I'm wanting to try them out this year also. I used black clouds last year and loved them but I just dont like paying that much for shells. So this year I want to look into some cheeper options like kent silver steel.


----------



## Larry Young Jr (Sep 2, 2011)

mizzippi jb said:


> winchester makes some good stuff.  Only thing I was wondering about was the weight of the payload.  They claim that stacking em in there makes more room for more shot, but ain't 1 and 3/8 ounce of shot still just 1 and 3/8 ounce of shot?  Just a question.  Still would like to try em on some mallets.
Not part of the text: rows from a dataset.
-- ==== Sys2Proof/Machine/Frame.lean ====
section
/-! DEFINITION. The compressed-file frame: FRAME_PACK and FRAME_UNPACK (43_frame.md R180 to R185). -/

namespace Sys2Proof.Machine

/-- p = 0, q = 0, W mod q ≠ 0 or H mod p ≠ 0: the geometry both commands refuse (R182, R185, 92 D18). -/
abbrev BadGeometry (p q w h : Nat) : Prop := p = 0 ∨ q = 0 ∨ w % q ≠ 0 ∨ h % p ≠ 0

/-- The frame's bytes (R180, R182): S, the Huffman blob, p, q, imageWidth, imageHeight, the palette. -/
def frameBytes (blob : List Byte) (p q w h : Nat) (palette : List Byte) : List Byte :=
  leBytes blob.length 4 ++ blob ++ leBytes p 4 ++ leBytes q 4 ++ leBytes w 4 ++ leBytes h 4 ++ palette

/-- FRAME_PACK (R182). -/
def framePackPlan (s : State) : Plan :=
  let (dst, csrc, T, psrc, k) := (s.arg0, s.arg1, s.arg2, s.arg3, s.arg4)
  let (p, q, w, h) := (s.p, s.q, s.width, s.height)
  let b := 3 * p * q
  { loadsTable := false
    sources := [⟨csrc, bytesOfBits T⟩, ⟨psrc, k * b⟩]
    dest := s.destRange dst (s.requireTable.map fun t =>
      20 + ((tableBytes t).length + (1 + sel T + bytesOfBits T)) + k * b)
    outcome := do
      let t ← s.requireTable
      raiseIf (BadGeometry p q w h) ⟨.badGeometry, 0⟩
      checkRange s.cfg csrc (bytesOfBits T)
      checkRange s.cfg psrc (k * b)
      let blob := tableBytes t ++ s.engineMem.bitSeqBytes csrc T
      checkRange s.cfg dst (20 + blob.length + k * b)
      let f := frameBytes blob p q w h (s.engineMem.bytes psrc (k * b))
      pure (storing dst f { r0 := lo32 f.length, r1 := lo32 blob.length }) }

/-- FRAME_PACK: build a complete frame (R182). -/
def execFramePack (s : State) : Host.Outcome State Fault Refusal := .next (s.complete (framePackPlan s))

/-- FRAME_UNPACK (R185). -/
def frameUnpackPlan (s : State) : Plan :=
  let (src, len) := (s.arg0, s.arg1)
  let m := s.engineMem
  { loadsTable := true
    sources := [⟨src, len⟩]
    dest := noRange
    outcome := do
      checkRange s.cfg src len
      raiseIf (len < 4) ⟨.truncated, 0⟩
      let blobLen := m.read src 4
      raiseIf (4 + blobLen > len) ⟨.truncated, 4⟩
      let (t, off) ← m.parseTable s.cfg src (4 + blobLen) 4
      let b ← m.parseBitSeq src (4 + blobLen) off
      raiseIf (b.stop ≠ 4 + blobLen) ⟨.sizeMismatch, b.stop⟩
      let h := 4 + blobLen
      raiseIf (h + 16 > len) ⟨.truncated, h⟩
      let p := m.read (src + h) 4
      let q := m.read (src + h + 4) 4
      let w := m.read (src + h + 8) 4
      let ht := m.read (src + h + 12) 4
      raiseIf (BadGeometry p q w ht) ⟨.badFrameGeometry, h⟩
      let rest := len - (h + 16)
      raiseIf (rest % (3 * p * q) ≠ 0) ⟨.paletteRemainder, h + 16⟩
      pure (storingNothing
        { r0 := lo32 (src + b.payload), r1 := lo32 b.count, r2 := lo32 (src + h + 16),
          r3 := lo32 (rest / (3 * p * q)), r4 := lo32 p, r5 := lo32 q, r6 := lo32 w, r7 := lo32 ht }
        (some t)) }

/-- FRAME_UNPACK: parse and check a frame, and load its table (R185). -/
def execFrameUnpack (s : State) : Host.Outcome State Fault Refusal := .next (s.complete (frameUnpackPlan s))

end Sys2Proof.Machine
end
I am going to try them on some geese tomorrow.
Larry


----------



## swampninja (Sep 2, 2011)

Good report Larry. I am always looking for an advantage. I shoot a kicks smoke light mod. choke and it is ported. Did you try it with a slick or ported choke. Is it even recommended in ported chokes? Just some questions any help will be appreciated. I know black cloud shoots a little tighter than most loads do you feel blindside performs the same?


----------



## Larry Young Jr (Sep 2, 2011)

The chokes we use were factory chokes that come with the gun, No fancy chokes. you might try shooting 10,20,30 yds with MOD choke and IC choke these shells in our test really  tighten our patterns up at 30 to 40 yds.
Larry


----------



## jwb72 (Sep 2, 2011)

mizzippi jb said:


> winchester makes some good stuff.  Only thing I was wondering about was the weight of the payload.  They claim that stacking em in there makes more room for more shot, but ain't 1 and 3/8 ounce of shot still just 1 and 3/8 ounce of shot?  Just a question.  Still would like to try em on some mallets.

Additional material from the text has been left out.